Task prompt:
Nothing but the lines from the start of the records below through the line that has "a = 0#8 := rfl" should appear, each exactly as given.

######

-- ==== Sys2Proof/Laws/Memory.lean ====
section
/-! SUPPORT. Memory: a read after a write, the bytes a write leaves alone, and the canonical form that every memory
operation keeps. -/

namespace Sys2Proof.Machine

/-! ## One list of bytes -/

@[simp] theorem Memory.read_nil (a : Nat) : Memory.read [] a = 0#8 := rfl

/-- An address below every listed one reads as 0. -/
theorem Memory.read_below {m : List Host.Cell} {n a : Nat} (h : Memory.above n m = true) (ha : a < n) :
    Memory.read m a = 0#8 := by
  induction m generalizing n with
  | nil => rfl
  | cons c m ih =>
    simp only [Memory.above, Bool.and_eq_true, decide_eq_true_eq] at h
    have h1 : c.1 ≠ a := by omega
    simp only [Memory.read, h1, if_false]
    exact ih h.2 (by omega)

/-- A lower bound may be lowered. -/
theorem Memory.above_mono {m : List Host.Cell} {n k : Nat} (h : Memory.above n m = true) (hk : k ≤ n) :
    Memory.above k m = true := by
  cases m with
  | nil => rfl
  | cons c m =>
    simp only [Memory.above, Bool.and_eq_true, decide_eq_true_eq] at h ⊢
    exact ⟨⟨by omega, h.1.2⟩, h.2⟩

/-- A write at or above the bound keeps the canonical form. -/
theorem Memory.above_write {m : List Host.Cell} {n a : Nat} (b : Byte) (h : Memory.above n m = true) (ha : n ≤ a) :
    Memory.above n (Memory.write m a b) = true := by
  induction m generalizing n with
  | nil => by_cases hb : b = 0#8 <;> simp [Memory.write, hb, Memory.above, ha]
  | cons c m ih =>
    have h' := h
    simp only [Memory.above, Bool.and_eq_true, decide_eq_true_eq] at h
    unfold Memory.write
    by_cases h1 : a < c.1
    · by_cases hb : b = 0#8
      · simpa [h1, hb] using h'
      · simp only [h1, if_true, hb, if_false]
        simp only [Memory.above, Bool.and_eq_true, decide_eq_true_eq]
        exact ⟨⟨ha, by simpa using hb⟩, ⟨by omega, h.1.2⟩, h.2⟩
    · by_cases h2 : a = c.1
      · by_cases hb : b = 0#8
        · simp only [h2, hb, if_true, if_false, lt_irrefl]
          exact Memory.above_mono h.2 (by omega)
        · simp only [h2, hb, if_true, if_false, lt_irrefl]
          simp only [Memory.above, Bool.and_eq_true, decide_eq_true_eq]
          exact ⟨⟨by omega, by simpa using hb⟩, h.2⟩
      · simp only [h1, h2, if_false]
        simp only [Memory.above, Bool.and_eq_true, decide_eq_true_eq]
        exact ⟨h.1, ih h.2 (by omega)⟩

theorem Memory.wf_write {m : List Host.Cell} (a : Nat) (b : Byte) (h : Memory.wf m = true) :
    Memory.wf (Memory.write m a b) = true := Memory.above_write b h (Nat.zero_le a)

theorem Memory.wf_writeAll {m : List Host.Cell} (a : Nat) (bs : List Byte) (h : Memory.wf m = true) :
    Memory.wf (Memory.writeAll m a bs) = true := by
  induction bs generalizing m a with
  | nil => exact h
  | cons b bs ih => exact ih (a + 1) (Memory.wf_write a b h)

/-- A read where a byte has been written gives that byte. -/
theorem Memory.read_write_self {m : List Host.Cell} {n : Nat} (a : Nat) (b : Byte) (h : Memory.above n m = true) :
    Memory.read (Memory.write m a b) a = b := by
  induction m generalizing n with
  | nil => by_cases hb : b = 0#8 <;> simp [Memory.write, hb, Memory.read]
  | cons c m ih =>
    simp only [Memory.above, Bool.and_eq_true, decide_eq_true_eq] at h
    unfold Memory.write
    by_cases h1 : a < c.1
    · by_cases hb : b = 0#8
      · have hc : c.1 ≠ a := by omega
        simp only [h1, hb, if_true, Memory.read, hc, if_false]
        exact Memory.read_below h.2 (by omega)
      · simp [h1, hb, Memory.read]
    · by_cases h2 : a = c.1
      · by_cases hb : b = 0#8
        · simp only [h2, hb, if_true, if_false, lt_irrefl]
          exact Memory.read_below h.2 (by omega)
        · simp [h2, hb, Memory.read]
      · have hc : c.1 ≠ a := Ne.symm h2
        simp only [h1, h2, if_false, Memory.read, hc]
        exact ih h.2

/-- A write leaves every other address alone. -/
theorem Memory.read_write_ne {m : List Host.Cell} {n a x : Nat} (b : Byte) (h : Memory.above n m = true) (hx : x ≠ a) :
    Memory.read (Memory.write m a b) x = Memory.read m x := by
  induction m generalizing n with
  | nil => by_cases hb : b = 0#8 <;> simp [Memory.write, hb, Memory.read, Ne.symm hx]
  | cons c m ih =>
    simp only [Memory.above, Bool.and_eq_true, decide_eq_true_eq] at h
    unfold Memory.write
    by_cases h1 : a < c.1
    · by_cases hb : b = 0#8
      · simp [h1, hb]
      · simp [h1, hb, Memory.read, Ne.symm hx]
    · by_cases h2 : a = c.1
      · have hc : c.1 ≠ x := by omega
        by_cases hb : b = 0#8
        · simp [h2, hb, Memory.read, hc]
        · simp [h2, hb, Memory.read, hc]
      · simp only [h1, h2, if_false, Memory.read]
        split
        · rfl
        · exact ih h.2

/-- A byte after successive bytes have been written. -/
theorem Memory.read_writeAll {m : List Host.Cell} (a x : Nat) (bs : List Byte) (h : Memory.wf m = true) :
    Memory.read (Memory.writeAll m a bs) x =
      if a ≤ x ∧ x < a + bs.length then bs.getD (x - a) 0#8 else Memory.read m x := by
  induction bs generalizing m a with
  | nil =>
    simp [Memory.writeAll]
  | cons b bs ih =>
    rw [Memory.writeAll, ih (a + 1) (Memory.wf_write a b h)]
    by_cases h1 : x = a
    · subst h1
      simp [Memory.read_write_self x b h]
    · rw [Memory.read_write_ne b h h1]
      by_cases h2 : a + 1 ≤ x ∧ x < a + 1 + bs.length
      · have h3 : a ≤ x ∧ x < a + (b :: bs).length := by simp; omega
        rw [if_pos h2, if_pos h3]
        have : x - a = (x - (a + 1)) + 1 := by omega
        rw [this]; simp
      · have h3 : ¬(a ≤ x ∧ x < a + (b :: bs).length) := by simp; omega
        rw [if_neg h2, if_neg h3]

@[simp] theorem Memory.length_readAll (m : List Host.Cell) (a n : Nat) : (Memory.readAll m a n).length = n := by
  induction n generalizing a with
  | zero => rfl
  | succ n ih => simp [Memory.readAll, ih]

/-- Successive bytes read back where they have been written. -/
theorem Memory.readAll_writeAll {m : List Host.Cell} (a : Nat) (bs : List Byte) (h : Memory.wf m = true) :
    Memory.readAll (Memory.writeAll m a bs) a bs.length = bs := by
  have key : ∀ (n k : Nat), k + n = bs.length →
      Memory.readAll (Memory.writeAll m a bs) (a + k) n = bs.drop k := by
    intro n
    induction n with
    | zero => intro k hk; simp [Memory.readAll, List.drop_eq_nil_of_le (show bs.length ≤ k by omega)]
    | succ n ih =>
      intro k hk
      have hlt : k < bs.length := by omega
      rw [Memory.readAll, Memory.read_writeAll a (a + k) bs h, Nat.add_assoc, ih (k + 1) (by omega)]
      have : a ≤ a + k ∧ a + k < a + bs.length := by omega
      rw [if_pos this, List.drop_eq_getElem_cons hlt]
      simp [List.getD_eq_getElem?_getD, hlt]
  simpa using key bs.length 0 (by simp)

@[simp] theorem length_leBytes (n x : Nat) : (leBytes n x).length = n := by
  induction n generalizing x with
  | zero => rfl
  | succ n ih => simp [leBytes, ih]

/-- A little-endian number and its bytes (R3). -/
theorem leNat_leBytes (n x : Nat) : leNat (leBytes n x) = x % 256 ^ n := by
  induction n generalizing x with
  | zero => simp [leBytes, leNat, Nat.mod_one]
  | succ n ih =>
    simp only [leBytes, leNat, ih, BitVec.toNat_ofNat]
    rw [show (256 : Nat) ^ (n + 1) = 256 * 256 ^ n from by rw [Nat.pow_succ, Nat.mul_comm], Nat.mod_mul]

/-! ## The memories -/

theorem Mems.wf_list {m : Mems} (h : m.wf = true) (p : Place) : Memory.wf (m.list p) = true := by
  simp only [Mems.wf, Bool.and_eq_true] at h
  rcases p with _ | _ | _ | _ | ⟨_ | _, _⟩ <;> simp_all [Mems.list]

theorem Mems.wf_setList {m : Mems} {l : List Host.Cell} (h : m.wf = true) (p : Place) (hl : Memory.wf l = true) :
    (m.setList p l).wf = true := by
  simp only [Mems.wf, Bool.and_eq_true] at h
  rcases p with _ | _ | _ | _ | ⟨_ | _, _⟩ <;> simp_all [Mems.setList, Mems.wf]

/-- Writing bytes keeps the canonical form of every memory. -/
theorem Mems.wf_setBytes {m : Mems} (h : m.wf = true) (p : Place) (bs : List Byte) : (m.setBytes p bs).wf = true :=
  Mems.wf_setList h p (Memory.wf_writeAll _ bs (Mems.wf_list h p))

@[simp] theorem Mems.wf_setGst (m : Mems) (p : Place) (g : Gst) : (m.setGst p g).wf = m.wf := by
  cases p <;> rfl

@[simp] theorem Mems.wf_setMark (m : Mems) (p : Place) (b : Bool) : (m.setMark p b).wf = m.wf := by
  cases p <;> rfl

theorem Mems.list_setList (m : Mems) (p q : Place) (l : List Host.Cell) :
    (m.setList p l).list q = if (match p, q with
      | .hbm _, .hbm _ => true
      | .bank _ _, .bank _ _ => true
      | .tile _ _ _, .tile _ _ _ => true
      | .sram _, .sram _ => true
      | .host .a _, .host .a _ => true
      | .host .b _, .host .b _ => true
      | _, _ => false) then l else m.list q := by
  rcases p with _ | _ | _ | _ | ⟨_ | _, _⟩ <;> rcases q with _ | _ | _ | _ | ⟨_ | _, _⟩ <;> rfl

end Sys2Proof.Machine
end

######

Response to this task:
-- ==== Sys2Proof/Laws/Memory.lean ====
section
/-! SUPPORT. Memory: a read after a write, the bytes a write leaves alone, and the canonical form that every memory
operation keeps. -/

namespace Sys2Proof.Machine

/-! ## One list of bytes -/

@[simp] theorem Memory.read_nil (a : Nat) : Memory.read [] a = 0#8 := rfl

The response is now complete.